● Work required
In the records below, which lines include "ieee"? Copy them.

────────────────────

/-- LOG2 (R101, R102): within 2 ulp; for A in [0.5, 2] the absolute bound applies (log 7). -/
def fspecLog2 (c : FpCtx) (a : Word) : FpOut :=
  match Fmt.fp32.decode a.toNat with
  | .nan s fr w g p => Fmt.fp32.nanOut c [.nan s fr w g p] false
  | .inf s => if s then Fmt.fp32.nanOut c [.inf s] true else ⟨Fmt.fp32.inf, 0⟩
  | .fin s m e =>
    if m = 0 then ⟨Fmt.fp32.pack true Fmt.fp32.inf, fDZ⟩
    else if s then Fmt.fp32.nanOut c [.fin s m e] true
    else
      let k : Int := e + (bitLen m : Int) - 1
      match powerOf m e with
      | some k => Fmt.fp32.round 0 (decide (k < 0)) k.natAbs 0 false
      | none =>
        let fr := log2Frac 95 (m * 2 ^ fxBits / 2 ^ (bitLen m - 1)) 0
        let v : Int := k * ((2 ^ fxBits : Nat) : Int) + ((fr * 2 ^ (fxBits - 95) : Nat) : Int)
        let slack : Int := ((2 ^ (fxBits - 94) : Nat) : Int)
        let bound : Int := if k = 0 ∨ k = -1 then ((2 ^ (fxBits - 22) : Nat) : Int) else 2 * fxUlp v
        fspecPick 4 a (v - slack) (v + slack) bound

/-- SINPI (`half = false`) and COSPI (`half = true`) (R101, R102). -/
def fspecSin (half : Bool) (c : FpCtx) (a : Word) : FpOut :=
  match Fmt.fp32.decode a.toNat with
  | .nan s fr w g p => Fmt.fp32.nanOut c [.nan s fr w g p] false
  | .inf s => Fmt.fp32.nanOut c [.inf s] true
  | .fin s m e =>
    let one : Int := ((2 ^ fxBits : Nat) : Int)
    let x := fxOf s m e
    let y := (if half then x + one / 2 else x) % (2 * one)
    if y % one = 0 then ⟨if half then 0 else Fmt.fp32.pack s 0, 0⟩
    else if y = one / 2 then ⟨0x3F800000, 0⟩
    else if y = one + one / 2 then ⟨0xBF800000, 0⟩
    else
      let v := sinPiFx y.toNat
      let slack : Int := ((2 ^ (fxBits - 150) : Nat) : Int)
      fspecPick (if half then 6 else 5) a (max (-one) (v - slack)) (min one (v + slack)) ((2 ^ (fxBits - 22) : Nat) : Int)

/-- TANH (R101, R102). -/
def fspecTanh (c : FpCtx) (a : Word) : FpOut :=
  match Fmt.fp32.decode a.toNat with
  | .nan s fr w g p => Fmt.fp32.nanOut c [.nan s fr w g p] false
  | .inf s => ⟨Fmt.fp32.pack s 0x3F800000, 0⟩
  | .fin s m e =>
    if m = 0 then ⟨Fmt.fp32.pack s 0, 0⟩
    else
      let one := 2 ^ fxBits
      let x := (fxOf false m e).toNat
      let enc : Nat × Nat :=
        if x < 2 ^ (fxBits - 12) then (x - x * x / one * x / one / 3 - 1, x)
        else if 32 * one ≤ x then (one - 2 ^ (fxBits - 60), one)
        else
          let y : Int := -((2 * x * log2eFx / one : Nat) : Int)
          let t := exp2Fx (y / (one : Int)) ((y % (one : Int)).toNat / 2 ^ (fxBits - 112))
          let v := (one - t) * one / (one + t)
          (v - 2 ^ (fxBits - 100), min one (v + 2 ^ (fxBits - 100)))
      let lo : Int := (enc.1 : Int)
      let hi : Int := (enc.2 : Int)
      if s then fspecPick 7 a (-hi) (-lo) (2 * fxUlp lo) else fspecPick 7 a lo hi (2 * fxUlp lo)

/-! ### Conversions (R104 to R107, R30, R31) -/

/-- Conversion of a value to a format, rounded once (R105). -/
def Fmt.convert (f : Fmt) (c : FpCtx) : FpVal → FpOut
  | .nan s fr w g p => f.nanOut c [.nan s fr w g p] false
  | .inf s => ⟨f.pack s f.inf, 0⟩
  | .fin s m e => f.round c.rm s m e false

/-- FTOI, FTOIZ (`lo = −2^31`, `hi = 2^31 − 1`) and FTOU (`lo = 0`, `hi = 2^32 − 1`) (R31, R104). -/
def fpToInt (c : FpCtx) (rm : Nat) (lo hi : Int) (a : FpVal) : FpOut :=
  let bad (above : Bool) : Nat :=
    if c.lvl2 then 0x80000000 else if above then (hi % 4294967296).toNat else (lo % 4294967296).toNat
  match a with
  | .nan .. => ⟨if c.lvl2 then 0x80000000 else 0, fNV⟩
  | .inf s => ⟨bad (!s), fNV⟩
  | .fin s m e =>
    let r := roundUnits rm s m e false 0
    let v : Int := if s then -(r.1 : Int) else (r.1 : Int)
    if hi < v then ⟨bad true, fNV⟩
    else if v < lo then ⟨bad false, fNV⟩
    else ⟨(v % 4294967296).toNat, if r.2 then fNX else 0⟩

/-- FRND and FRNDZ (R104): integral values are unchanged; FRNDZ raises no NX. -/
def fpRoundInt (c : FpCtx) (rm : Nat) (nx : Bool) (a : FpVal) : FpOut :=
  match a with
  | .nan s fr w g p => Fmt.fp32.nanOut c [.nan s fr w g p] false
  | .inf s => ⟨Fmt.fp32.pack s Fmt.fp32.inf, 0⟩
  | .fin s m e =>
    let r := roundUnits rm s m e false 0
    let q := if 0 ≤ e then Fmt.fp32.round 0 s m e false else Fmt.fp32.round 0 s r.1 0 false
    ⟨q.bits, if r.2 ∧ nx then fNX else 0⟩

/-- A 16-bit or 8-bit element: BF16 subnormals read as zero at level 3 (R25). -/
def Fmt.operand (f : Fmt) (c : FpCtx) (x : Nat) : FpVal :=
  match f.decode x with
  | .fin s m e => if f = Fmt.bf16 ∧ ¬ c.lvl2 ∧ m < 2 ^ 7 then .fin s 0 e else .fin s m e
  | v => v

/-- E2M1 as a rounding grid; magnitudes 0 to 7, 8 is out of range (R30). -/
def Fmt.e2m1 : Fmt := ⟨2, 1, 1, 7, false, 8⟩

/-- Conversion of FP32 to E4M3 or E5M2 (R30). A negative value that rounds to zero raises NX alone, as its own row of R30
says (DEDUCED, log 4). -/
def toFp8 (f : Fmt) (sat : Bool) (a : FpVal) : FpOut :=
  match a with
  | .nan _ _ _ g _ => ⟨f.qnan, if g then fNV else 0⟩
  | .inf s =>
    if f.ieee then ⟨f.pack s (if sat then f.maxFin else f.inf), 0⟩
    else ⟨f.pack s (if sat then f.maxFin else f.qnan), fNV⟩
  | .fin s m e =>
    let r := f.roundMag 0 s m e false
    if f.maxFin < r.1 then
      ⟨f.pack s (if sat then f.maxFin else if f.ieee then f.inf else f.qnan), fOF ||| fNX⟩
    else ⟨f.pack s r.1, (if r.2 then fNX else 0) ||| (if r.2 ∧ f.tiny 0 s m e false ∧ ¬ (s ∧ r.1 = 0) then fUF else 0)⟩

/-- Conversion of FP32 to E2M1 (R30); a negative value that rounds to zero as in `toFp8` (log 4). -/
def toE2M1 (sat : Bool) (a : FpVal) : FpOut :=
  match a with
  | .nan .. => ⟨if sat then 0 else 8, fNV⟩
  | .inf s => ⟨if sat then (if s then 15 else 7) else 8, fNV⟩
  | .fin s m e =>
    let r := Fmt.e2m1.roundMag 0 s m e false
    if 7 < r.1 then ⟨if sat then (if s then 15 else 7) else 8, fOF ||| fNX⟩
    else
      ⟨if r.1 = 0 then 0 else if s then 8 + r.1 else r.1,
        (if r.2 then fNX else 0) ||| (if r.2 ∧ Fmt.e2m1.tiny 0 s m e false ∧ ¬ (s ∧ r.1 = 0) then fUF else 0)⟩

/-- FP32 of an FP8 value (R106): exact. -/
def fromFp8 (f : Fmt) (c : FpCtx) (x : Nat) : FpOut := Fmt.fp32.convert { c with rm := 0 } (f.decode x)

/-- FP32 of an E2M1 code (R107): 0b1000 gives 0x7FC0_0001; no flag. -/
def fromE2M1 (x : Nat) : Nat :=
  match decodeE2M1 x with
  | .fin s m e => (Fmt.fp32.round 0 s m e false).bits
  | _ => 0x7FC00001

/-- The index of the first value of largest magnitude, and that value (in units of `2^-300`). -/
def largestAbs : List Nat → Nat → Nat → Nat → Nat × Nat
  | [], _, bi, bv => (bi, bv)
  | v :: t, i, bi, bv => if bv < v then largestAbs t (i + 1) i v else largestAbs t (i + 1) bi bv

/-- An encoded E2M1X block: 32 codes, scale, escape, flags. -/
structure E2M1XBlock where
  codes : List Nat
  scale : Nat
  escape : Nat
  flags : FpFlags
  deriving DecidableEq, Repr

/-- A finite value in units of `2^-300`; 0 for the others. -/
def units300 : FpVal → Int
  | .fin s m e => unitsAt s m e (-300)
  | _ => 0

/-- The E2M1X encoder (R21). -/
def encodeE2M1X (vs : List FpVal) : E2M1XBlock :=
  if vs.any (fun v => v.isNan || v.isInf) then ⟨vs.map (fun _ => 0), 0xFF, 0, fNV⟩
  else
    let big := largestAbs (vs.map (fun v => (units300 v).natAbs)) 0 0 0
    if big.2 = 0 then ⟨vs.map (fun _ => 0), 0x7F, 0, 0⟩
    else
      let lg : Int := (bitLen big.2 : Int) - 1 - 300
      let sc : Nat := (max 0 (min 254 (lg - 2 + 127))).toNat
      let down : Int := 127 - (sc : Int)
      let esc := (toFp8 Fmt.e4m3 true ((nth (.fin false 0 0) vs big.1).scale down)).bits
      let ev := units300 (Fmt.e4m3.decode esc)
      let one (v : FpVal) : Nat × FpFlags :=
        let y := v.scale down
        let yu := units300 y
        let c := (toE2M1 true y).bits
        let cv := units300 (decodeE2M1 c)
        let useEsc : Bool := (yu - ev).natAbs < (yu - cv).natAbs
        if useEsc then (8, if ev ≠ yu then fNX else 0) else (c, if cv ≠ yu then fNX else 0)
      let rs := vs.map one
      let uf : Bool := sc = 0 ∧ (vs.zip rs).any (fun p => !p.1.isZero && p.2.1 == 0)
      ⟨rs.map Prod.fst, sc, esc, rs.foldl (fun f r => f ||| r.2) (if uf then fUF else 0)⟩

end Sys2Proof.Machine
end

────────────────────

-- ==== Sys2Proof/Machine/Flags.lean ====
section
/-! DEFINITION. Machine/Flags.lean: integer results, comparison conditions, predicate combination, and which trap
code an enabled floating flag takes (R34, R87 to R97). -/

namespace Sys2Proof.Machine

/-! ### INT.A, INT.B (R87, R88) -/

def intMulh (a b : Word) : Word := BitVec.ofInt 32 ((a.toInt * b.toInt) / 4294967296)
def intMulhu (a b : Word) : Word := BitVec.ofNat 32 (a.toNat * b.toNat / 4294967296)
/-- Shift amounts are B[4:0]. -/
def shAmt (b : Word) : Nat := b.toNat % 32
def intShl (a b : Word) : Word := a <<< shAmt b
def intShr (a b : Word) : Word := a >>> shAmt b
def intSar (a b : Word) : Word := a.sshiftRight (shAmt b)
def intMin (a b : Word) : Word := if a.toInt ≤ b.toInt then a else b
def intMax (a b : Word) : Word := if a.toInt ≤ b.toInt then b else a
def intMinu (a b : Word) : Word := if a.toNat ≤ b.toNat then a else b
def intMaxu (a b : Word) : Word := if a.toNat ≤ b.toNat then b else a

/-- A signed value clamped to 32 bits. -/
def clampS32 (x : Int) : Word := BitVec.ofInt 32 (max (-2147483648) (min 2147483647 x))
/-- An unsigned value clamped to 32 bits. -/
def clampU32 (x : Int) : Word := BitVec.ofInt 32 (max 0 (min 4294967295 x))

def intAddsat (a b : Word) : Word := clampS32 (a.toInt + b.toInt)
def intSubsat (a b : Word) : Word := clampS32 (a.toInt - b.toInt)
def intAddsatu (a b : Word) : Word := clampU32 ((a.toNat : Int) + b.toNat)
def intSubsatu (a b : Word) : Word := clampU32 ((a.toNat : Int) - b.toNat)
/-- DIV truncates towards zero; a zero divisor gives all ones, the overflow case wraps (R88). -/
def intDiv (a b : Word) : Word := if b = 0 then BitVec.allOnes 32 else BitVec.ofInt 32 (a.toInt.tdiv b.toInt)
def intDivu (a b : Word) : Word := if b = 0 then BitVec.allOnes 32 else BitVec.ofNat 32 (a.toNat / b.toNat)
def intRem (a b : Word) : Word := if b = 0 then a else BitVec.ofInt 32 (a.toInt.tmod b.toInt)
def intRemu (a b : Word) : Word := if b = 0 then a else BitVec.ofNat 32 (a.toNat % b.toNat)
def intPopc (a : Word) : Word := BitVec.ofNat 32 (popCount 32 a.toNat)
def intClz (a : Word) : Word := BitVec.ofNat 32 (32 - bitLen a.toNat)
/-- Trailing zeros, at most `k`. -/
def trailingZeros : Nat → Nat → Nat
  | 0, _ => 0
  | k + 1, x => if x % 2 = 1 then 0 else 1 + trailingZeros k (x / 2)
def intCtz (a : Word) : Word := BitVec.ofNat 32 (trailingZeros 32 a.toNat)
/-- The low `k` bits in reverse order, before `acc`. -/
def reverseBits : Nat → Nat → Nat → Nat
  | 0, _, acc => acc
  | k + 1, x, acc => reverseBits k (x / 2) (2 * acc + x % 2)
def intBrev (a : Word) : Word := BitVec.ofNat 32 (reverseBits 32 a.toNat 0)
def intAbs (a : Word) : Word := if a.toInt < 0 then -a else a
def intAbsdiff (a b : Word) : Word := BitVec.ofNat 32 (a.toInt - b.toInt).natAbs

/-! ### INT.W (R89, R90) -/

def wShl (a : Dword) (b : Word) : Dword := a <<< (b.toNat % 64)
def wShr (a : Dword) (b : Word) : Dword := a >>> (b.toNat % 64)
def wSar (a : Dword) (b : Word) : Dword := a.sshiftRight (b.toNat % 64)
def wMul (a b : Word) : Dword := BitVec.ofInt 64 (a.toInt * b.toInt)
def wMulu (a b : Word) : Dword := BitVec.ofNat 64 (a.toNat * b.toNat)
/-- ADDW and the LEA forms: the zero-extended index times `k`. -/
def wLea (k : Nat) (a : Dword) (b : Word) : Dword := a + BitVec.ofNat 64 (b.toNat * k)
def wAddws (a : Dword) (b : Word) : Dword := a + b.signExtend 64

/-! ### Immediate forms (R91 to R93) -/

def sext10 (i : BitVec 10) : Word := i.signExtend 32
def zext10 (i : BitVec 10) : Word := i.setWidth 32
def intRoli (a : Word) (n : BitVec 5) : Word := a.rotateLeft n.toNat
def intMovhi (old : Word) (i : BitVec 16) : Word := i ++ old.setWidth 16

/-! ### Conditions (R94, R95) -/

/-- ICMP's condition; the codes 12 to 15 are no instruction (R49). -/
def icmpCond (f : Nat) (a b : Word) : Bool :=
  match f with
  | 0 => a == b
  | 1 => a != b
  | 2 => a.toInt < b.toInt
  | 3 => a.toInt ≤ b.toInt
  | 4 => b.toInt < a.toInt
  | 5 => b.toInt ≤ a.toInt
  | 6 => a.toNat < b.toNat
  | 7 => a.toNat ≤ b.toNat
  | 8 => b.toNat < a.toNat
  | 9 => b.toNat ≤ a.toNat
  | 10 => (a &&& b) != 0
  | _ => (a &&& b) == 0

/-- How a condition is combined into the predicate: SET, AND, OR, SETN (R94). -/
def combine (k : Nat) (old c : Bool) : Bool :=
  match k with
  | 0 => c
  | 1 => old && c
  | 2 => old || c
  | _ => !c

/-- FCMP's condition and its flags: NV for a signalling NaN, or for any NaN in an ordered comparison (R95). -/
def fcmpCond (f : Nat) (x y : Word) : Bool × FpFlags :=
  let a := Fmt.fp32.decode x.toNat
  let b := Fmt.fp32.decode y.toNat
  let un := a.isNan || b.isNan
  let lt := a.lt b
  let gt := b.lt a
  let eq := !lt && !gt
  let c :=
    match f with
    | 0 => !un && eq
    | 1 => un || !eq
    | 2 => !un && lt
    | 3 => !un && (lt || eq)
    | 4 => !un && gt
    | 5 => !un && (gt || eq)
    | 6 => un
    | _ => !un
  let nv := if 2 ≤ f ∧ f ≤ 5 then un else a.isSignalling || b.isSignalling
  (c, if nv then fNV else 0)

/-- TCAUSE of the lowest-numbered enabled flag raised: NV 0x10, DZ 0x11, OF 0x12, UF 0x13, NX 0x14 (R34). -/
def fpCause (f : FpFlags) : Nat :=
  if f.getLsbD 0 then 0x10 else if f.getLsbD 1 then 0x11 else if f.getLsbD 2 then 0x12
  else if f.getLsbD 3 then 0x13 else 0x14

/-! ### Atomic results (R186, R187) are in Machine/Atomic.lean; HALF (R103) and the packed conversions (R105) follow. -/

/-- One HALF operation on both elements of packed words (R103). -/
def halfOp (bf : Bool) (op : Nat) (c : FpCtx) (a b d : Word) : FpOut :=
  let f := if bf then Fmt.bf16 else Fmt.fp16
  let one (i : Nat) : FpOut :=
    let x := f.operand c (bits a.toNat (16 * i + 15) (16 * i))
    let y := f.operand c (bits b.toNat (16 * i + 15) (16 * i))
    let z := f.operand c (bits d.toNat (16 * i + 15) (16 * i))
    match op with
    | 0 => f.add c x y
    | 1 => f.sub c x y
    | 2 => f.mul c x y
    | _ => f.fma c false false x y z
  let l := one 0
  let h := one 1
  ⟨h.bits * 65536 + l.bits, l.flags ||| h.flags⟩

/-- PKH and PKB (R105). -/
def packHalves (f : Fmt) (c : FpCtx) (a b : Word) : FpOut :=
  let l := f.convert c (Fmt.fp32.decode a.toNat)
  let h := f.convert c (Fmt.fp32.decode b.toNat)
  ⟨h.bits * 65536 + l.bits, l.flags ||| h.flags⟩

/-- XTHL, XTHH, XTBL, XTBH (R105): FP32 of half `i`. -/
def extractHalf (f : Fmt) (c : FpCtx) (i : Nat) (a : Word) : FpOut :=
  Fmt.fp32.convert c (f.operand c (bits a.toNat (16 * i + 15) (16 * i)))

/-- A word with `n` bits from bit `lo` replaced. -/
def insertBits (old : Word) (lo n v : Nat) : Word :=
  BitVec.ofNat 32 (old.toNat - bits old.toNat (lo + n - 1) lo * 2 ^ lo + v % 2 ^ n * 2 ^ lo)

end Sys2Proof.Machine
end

────────────────────

● Problem solution
    if f.ieee then ⟨f.pack s (if sat then f.maxFin else f.inf), 0⟩
      ⟨f.pack s (if sat then f.maxFin else if f.ieee then f.inf else f.qnan), fOF ||| fNX⟩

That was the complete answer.